Data generated by RAG Studio

  • 🗂️ Request Log: The step-by-step 📝 Trace of every 🔗 Chain invocation e.g., every user query & bot response along with detailed traces of the steps taken by the 🔗 Chain to generate that response.

  • 👍 Assessment & Evaluation Results Log: User provided or 🤖 LLM Judge feedback (thumbs up / down, edited bot responses, etc) that is linked to a 📝 Trace. The results from RAG Studio computing evaluations (aka metrics) are added to each row of this table.

Data curated by the 👩‍💻 RAG App Developer

  • 📖 Evaluation Set: 🗂️ Request Log, optionally with associated 👍 Assessment & Evaluation Results Log, that contain representative questions/answers used for offline evaluation of the RAG Application.

  • 📋 Review Set: 🗂️ Request Log that are curated by the developer for the purposes of collecting 🧠 Expert Users’s feedback in order to create 📖 Evaluation Sets.

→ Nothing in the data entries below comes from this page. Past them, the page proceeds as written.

-- ==== Sys2Proof/Machine/Access.lean ====
section
/-!
DEFINITION. Memory accesses: addresses and their checks (R154-R158, R355, R356), translation (R375-R377), the cluster
cache (R326-R330), accesses in flight, the store FIFO and fences (R169-R174, R270-R272, R353, R363).
-/

namespace Sys2Proof.Machine

/-! Addresses. -/

/-- Where an access goes: a pool offset of a core of this module or of the twin, or a global virtual address. -/
inductive Target where
  | pool (twin : Bool) (core off : Nat)
  | global (va : Nat)
  deriving DecidableEq, Repr

/-- An array address (R154). -/
def isArray (ea : DWord) : Bool := ea.extractLsb' 48 16 == 0xFFFE#16 || ea.extractLsb' 48 16 == 0xFFFD#16

/-- A canonical Sv48 address (R155). -/
def canonical (ea : DWord) : Bool := ea.extractLsb' 47 17 == 0#17 || ea.extractLsb' 47 17 == 0x1FFFF#17

/-- EA[21:0], the argument of address faults (R276). -/
def ea22 (ea : DWord) : Nat := ea.toNat % 0x400000

/-- A coordinate that may lie below zero or past the mesh. -/
def coreAtInt (x y : Int) : Option Nat :=
  if 0 ≤ x ∧ 0 ≤ y then coreAt x.toNat y.toNat else none

/-- An array address resolved against the issuing core and its launch's rectangle (R156, R355, R356). -/
def resolveArray (n : Nat) (r : Res) (ea : DWord) : Option Target :=
  let twin := ea.getLsbD 40
  let off := ea22 ea
  let xf : BitVec 5 := ea.extractLsb' 35 5
  let yf : BitVec 4 := ea.extractLsb' 31 4
  if ea.extractLsb' 22 9 ≠ 0#9 ∨ Config.poolBytes ≤ off then none
  else if ea.extractLsb' 48 16 = 0xFFFE#16 then
    if ea.extractLsb' 41 7 ≠ 0#7 then none
    else (coreAt xf.toNat yf.toNat).map fun c => .pool twin c off
  else if ea.extractLsb' 42 6 ≠ 0#6 then none
  else
    let x : Int := (coreX n : Int) + xf.toInt
    let y : Int := (coreY n : Int) + yf.toInt
    if ea.getLsbD 41 then
      let w := max 1 (recNat r.record 14 1)
      let h := max 1 (recNat r.record 15 1)
      (coreAtInt (r.x0 + (x - r.x0) % w) (r.y0 + (y - r.y0) % h)).map fun c => .pool twin c off
    else (coreAtInt x y).map fun c => .pool twin c off

/-- The checks of an address at issue, in the order R155, R156, R158; R155 is left out for an LD or ST of kind 10. -/
def checkAddr (n : Nat) (r : Res) (ea : DWord) (size : Nat) (arrayKind : Bool) : Except Flt Target := do
  let t ←
    if isArray ea then
      match resolveArray n r ea with
      | some t => .ok t
      | none => .error (.arrayRange (ea22 ea))
    else if arrayKind then .error (.arrayRange (ea22 ea))
    else if canonical ea then .ok (.global (ea.toNat % 2 ^ 48))
    else .error (.protection 3 (ea22 ea))
  if ea.toNat % size = 0 then .ok t else .error (.misaligned (ea22 ea))

/-- The first byte of an access as one number, the same for every form of its address (R154-R156, R373): a virtual address, or
for a byte of a pool a number above all of them. -/
def Target.place : Target → Nat
  | .pool twin core off => 2 ^ 48 + (if twin then 2 ^ 40 else 0) + core * 2 ^ 22 + off
  | .global va => va

/-- The target of a checked address, resolved again (the launch's rectangle never moves). -/
def targetOf (n : Nat) (r : Res) (ea : DWord) : Target :=
  if isArray ea then (resolveArray n r ea).getD (.global 0) else .global (ea.toNat % 2 ^ 48)

/-- The owning port's checks (R157): the core runs the launch or holds its saved context, and the range lies in the
scratchpad. -/
def State.portOk (s : State) (core l off len : Nat) : Bool :=
  ((s.core core).res.any fun p => p.1 == l) && (s.core core).inSp off len

/-- The arrivals for a launch on a core go to its spill ring (R285, R293). -/
def State.away (s : State) (core l : Nat) : Bool :=
  match s.res? core l with
  | some r => r.away
  | none => false

/-! Translation. -/

/-- What an access needs of its page (R376). -/
inductive Need where
  | read | write | exec
  deriving DecidableEq, Repr

/-- What a translation gives: the physical address and whether the page is cacheable; a failed walk with the leaf entry
found; or an ASID without tables (R375, R376). -/
inductive Walk where
  | ok (pa : Nat) (cacheable : Bool)
  | fail (leaf : DWord)
  | noTables
  deriving DecidableEq, Repr

/-- End of G7 memory (R430). -/
def g7End : Nat := 0x2000000000

/-- The TLU of a virtual address (R357). -/
def tluOf (va : Nat) : Nat := (va / 0x1000 % 16) ^^^ (va / 0x100000 % 16)

/-- The home of a physical address: PA[11:8] XOR PA[19:16] (R357). `State.mem` holds each location once, at its home. -/
def homeOf (pa : Nat) : Nat := (pa / 0x100 % 16) ^^^ (pa / 0x10000 % 16)

/-- An entry that no walk may pass (R376): V clear, or W set with R clear, or N, PBMT 3 or a reserved bit set. -/
def pteBroken (p : DWord) : Bool :=
  !p.getLsbD 0 || (p.getLsbD 2 && !p.getLsbD 1) || p.getLsbD 63 || p.extractLsb' 61 2 == 3#2 ||
    p.extractLsb' 54 7 != 0#7

/-- The leaf's permissions for an access (R376). -/
def pteAllows (p : DWord) (need : Need) : Bool :=
  p.getLsbD 4 && p.getLsbD 6 &&
    (match need with
     | .read => p.getLsbD 1
     | .write => p.getLsbD 1 && p.getLsbD 2 && p.getLsbD 7
     | .exec => p.getLsbD 3)
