-- ==== Sys2Proof/Machine/Matrix.lean ====
section
/-!
DEFINITION. The matrix array: format words, convergence registers and signing, the MXA instructions, and the operations
of the array (R52-R58, R212-R240).
-/

namespace Sys2Proof.Machine

/-! Format words and operand classes. -/

/-- A well-formed format word's fields (R55). -/
structure FormatWord where
  af : Nat
  bf : Nat
  acc : Nat
  rm : Rm
  sat : Bool
  deriving DecidableEq, Repr

/-- A format word, if it is well-formed (R56). -/
def formatWord (w : Word) : Option FormatWord :=
  let af := w.toNat % 16
  let bf := w.toNat / 16 % 16
  let acc := w.toNat / 256 % 4
  let rm := w.toNat / 1024 % 8
  let okPair :=
    (decide (af ≤ 1) && decide (bf ≤ 1) && decide (acc ≤ 1)) ||
    ((af == 2 || af == 3) && (bf == 2 || bf == 3) && decide (acc ≤ 1)) ||
    (af == 4 && bf == 4 && acc == 2) ||
    (af == 5 && bf == 5 && decide (acc ≤ 1))
  if w.toNat < 2 ^ 14 ∧ rm ≤ 4 ∧ okPair then
    some ⟨af, bf, acc, Rm.ofCode (BitVec.ofNat 3 rm), w.getLsbD 13⟩
  else none

/-- K, chunk and chunks per MMA of an operand format (R212). -/
def mmaShape (f : Nat) : Nat × Nat × Nat :=
  if f ≤ 1 then (16, 8, 2) else if f = 5 then (64, 8, 8) else (32, 16, 2)

/-- Bytes of an element, other than B4's (R214). -/
def elemBytes (f : Nat) : Nat := if f ≤ 1 then 2 else 1

/-- The exact value of an element, other than B4's (R57). -/
def elemNum (f bits : Nat) : Num :=
  match f with
  | 0 => fp16.value bits
  | 1 => bf16.value bits
  | 2 => e4m3.value bits
  | 3 => e5m2.value bits
  | _ =>
    let v : Int := (BitVec.ofNat 8 bits).toInt
    .fin (decide (v < 0)) v.natAbs 0

/-- Bytes of an entry of a WB image (R217). -/
def entryBytes (f : Nat) : Nat := if f = 5 then 8 else 16

/-- Bytes of an A tile of M rows (R214). -/
def tileBytes (af m : Nat) : Nat := if af = 5 then m * 48 else m * 32

/-- Bytes of a dense B source (R216). -/
def sourceBytes (bf : Nat) : Nat := if bf = 5 then 3072 else 2048

/-! Sums (R57, R58). -/

/-- The value of an exact sum of signed numbers with a common scale. -/
def numOfInt (v : Int) (e : Int) : Num := .fin (decide (v < 0)) v.natAbs e

/-- The sign of a zero chunk sum (R47, R58). -/
def zeroNeg (rm : Rm) (ps : List Num) : Bool :=
  let negZero (p : Num) : Bool :=
    match p with
    | .fin n m _ => n && m == 0
    | _ => false
  let posZero (p : Num) : Bool :=
    match p with
    | .fin n m _ => !n && m == 0
    | _ => false
  if rm = Rm.rdn then !(ps.all posZero) else ps.all negZero

/-- The exact sum of finite products. -/
def finSum (rm : Rm) (ps : List Num) : Num :=
  let lo : Int := ps.foldl
    (fun a p =>
      match p with
      | .fin _ _ e => min a e
      | _ => a) 0
  let v : Int := ps.foldl
    (fun a p =>
      match p with
      | .fin n m e => a + scaled n m e lo
      | _ => a) 0
  if v = 0 then .fin (zeroNeg rm ps) 0 0 else numOfInt v lo

/-- The exact sum of a chunk's products: a NaN, an infinity or a number (R58). `none` is 0 × ∞. -/
def chunkSum (rm : Rm) (ps : List (Option Num)) : Num :=
  let pinf := ps.any fun p => p == some (.inf false)
  let ninf := ps.any fun p => p == some (.inf true)
  let nan := ps.any fun p =>
    match p with
    | none => true
    | some q => q.isNan
  if nan || (pinf && ninf) then .nan false
  else if pinf then .inf false
  else if ninf then .inf true
  else finSum rm (ps.filterMap id)

/-- An accumulator's floating-point format (R215). -/
def accFmt (acc : Nat) : Fmt := if acc = 1 then fp16 else fp32

/-- An I32 product sum of a chunk. -/
def intSum (ps : List (Option Num)) : Int :=
  ps.foldl
    (fun a p =>
      match p with
      | some (.fin n m _) => a + (if n then -(m : Int) else (m : Int))
      | _ => a) 0

/-- One chunk step on an accumulator element (R57): one rounding per chunk; exact and modulo 2^32 for I32. -/
def chunkStep (w : FormatWord) (c : Nat) (ps : List (Option Num)) : Nat :=
  if w.acc = 2 then (BitVec.ofInt 32 ((c : Int) + intSum ps)).toNat
  else
    let f := accFmt w.acc
    (addNum f w.rm (f.value c) (chunkSum w.rm ps)).1

/-- The element an overwriting MMA starts from (R57, R227): -0 in a floating-point format, where a chunk is present. Where the
first present chunk sums to +0 and RM is RDN, the two add to -0 by R47, and that stands (DEDUCED, log 66). -/
def overwriteStart (w : FormatWord) (anyPresent : Bool) : Nat :=
  if w.acc = 2 || !anyPresent then 0 else (accFmt w.acc).signBit

/-! Where a launch's tiles and units lie. -/

/-- T and U of a launch (R213, R381). -/
def Res.tiles (r : Res) : Nat := recNat r.record 54 1
/-- U. -/
def Res.units (r : Res) : Nat := recNat r.record 56 2
/-- The pool offset of a launch's tile (R183, R213). -/
def Core.tileOff (c : Core) (r : Res) (t : Nat) : Nat := (c.part.toNat % 256 + r.tileMap.getD t 0) * 16384
/-- The key of a byte of a launch's WB unit. -/
def Res.unitAddr (r : Res) (n u off : Nat) : Nat := wbAddr n (r.wbMap.getD (u + off / 256) 0 * 256 + off % 256)

/-! Operands. -/

/-- Element (i, k) of an A tile of M rows (R214). -/
def State.aElem (s : State) (n base m af i k : Nat) : Num :=
  if af = 5 then
    b4Value (BitVec.ofNat 32 (s.peek (poolAddr n (base + 32 * i + 4 * (k / 8))) 4))
      (BitVec.ofNat 16 (s.peek (poolAddr n (base + 32 * m + 16 * i + 2 * (k / 8))) 2)) (k % 8)
  else elemNum af (s.peek (poolAddr n (base + 32 * i + k * elemBytes af)) (elemBytes af))

/-- A WB image (R217): where it lies, its format, and its mask by column. -/
structure Image where
  /-- the keys of its units, in order -/
  units : List Nat
  bf : Nat
  mask : List Nat
  deriving DecidableEq, Repr

/-- A chunk column is present. -/
def Image.has (g : Image) (q j : Nat) : Bool := (g.mask.getD j 0).testBit q
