/-- POP: b is written last (R314). -/
def execPop (d b : WReg) (s : State) : Out :=
  walk (fun s n e _ q =>
    match q.stack with
    | x :: rest => s.advanceQuery n e (({ q with stack := rest }.setReg d x.1).setReg b x.2) (q.pc + 1)
    | [] =>
      let off := q.spillAt + 8 * (q.spilled - 1)
      if q.spilled = 0 then s.failQuery n e q 4 0
      else if !(s.core n).inSp off 8 then s.failQuery n e q 2 0x04
      else if s.isBad (poolAddr n off) 8 then s.failRead n e q 2 0x0D#8 1 off
      else
        let v := s.peek (poolAddr n off) 8
        (s.corrects (poolAddr n off) 8).advanceQuery n e
          (({ q with spilled := q.spilled - 1 }.setReg d (BitVec.ofNat 32 v)).setReg b (BitVec.ofNat 32 (v / 2 ^ 32)))
          (q.pc + 1)) s

/-! Neighbours, hits, hand-offs and the end. -/

/-- KBEST (R319). -/
def execKbest (d a b : WReg) (s : State) : Out :=
  walkTry (fun _ q =>
    if !q.mode 0 then none
    else
      let q := q.insert (q.reg a) (q.reg b) true
      let bound := if q.best.length = q.k then ((q.best.getLast?).getD (0#32, 0#32)).1 else 0x7F800000#32
      some (q.setReg d bound)) s

/-- EMIT: a record is appended, or waits in hit wait (R315); a sub-query sends it to its origin (R455). -/
def execEmit (a b : WReg) (imm : BitVec 11) (s : State) : Out :=
  walk (fun s n e r q =>
    let key := (q.reg a).toNat % 65536
    let h (k : Nat) : Word := (q.h[k]?).getD 0#32
    let rec_ := hitBytes q.tag key 0 (h 0) (h 3) (h 1) (h 2) (q.reg b) (imm.setWidth 32)
    if key = 0xFFFF then s.failQuery n e q 7 0
    else
      match q.origin with
      | some o =>
        (s.sendTwin (.hit o.tag o.h q.sent rec_)).advanceQuery n e { q with sent := q.sent + 1 } (q.pc + 1)
      | none =>
        match r.hitq q.hq with
        | none => s
        | some hq =>
          if hq.room then
            (s.appendHit n q.launch q.hq e hq rec_).advanceQuery n e { q with hits := q.hits + 1 } (q.pc + 1)
          else s.setQuery n e { q with state := .hitWait rec_ false }) s

/-- The lowest free hand-off number of a query (R454). -/
def Query.freeHandoff (q : Query) : Option Nat := (List.range 8).find? fun h => !q.out.contains h

/-- HANDOFF: a sub-query is sent to the twin; a ninth waits; without a link the hand-off is lost (R320, R453, R454). A
launch that is no PAIR launch has no index, and 16 names none (R447). -/
def execHandoff (a : WReg) (s : State) : Out :=
  walk (fun s n e _ q =>
    let x := q.reg a
    if !x.getLsbD 31 || q.origin.isSome then s.failQuery n e q 5 0
    else
      match q.freeHandoff with
      | none => s
      | some h =>
        let q := { q with handoffs := q.handoffs + 1 }
        if !s.station.up then s.advanceQuery n e { q with lost := true } (q.pc + 1)
        else
          let rec_ := q.record.take 16 ++ bytesOfNat 4 (x.toNat % 2 ^ 31) ++ q.record.drop 20
          let msg : HqMsg :=
            { index := (s.pairIndex? q.launch).getD 16, origin := s.coreWord n, tag := q.tag, h := h, record := rec_
              q := q.q.toList, best := if q.mode 0 then q.best else [] }
          let s := s.sendTwin (.hq msg)
          let s : State := { s with station := { s.station with unhacked := s.station.unhacked ++ [(q.tag, h)] } }
          s.advanceQuery n e { q with out := q.out ++ [h] } (q.pc + 1)) s

/-- END: the query drains, and ends with QUERY_DONE (R316); a sub-query ends with HEND (R455). -/
def execWalkEnd (s : State) : Out :=
  walk (fun s n e _ q =>
    match q.origin with
    | some o => s.endSub n e q o 0 0
    | none => s.setQuery n e { q with state := .drain }) s

end Sys2Proof.Machine
end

RAG Studio User interfaces

  • 💬 Review UI: A chat-based web app for soliciting feedback from 🧠 Expert Users or for a 👩‍💻 RAG App Developer to test the app.

  • 🕵️‍♀️ Exploration & Investigation UI: A UI, built into Databricks, for viewing computed evaluations (metrics) about a RAG Application version and investigating individual 🗂️ Request Logs and 👍 Assessment & Evaluation Results Logs.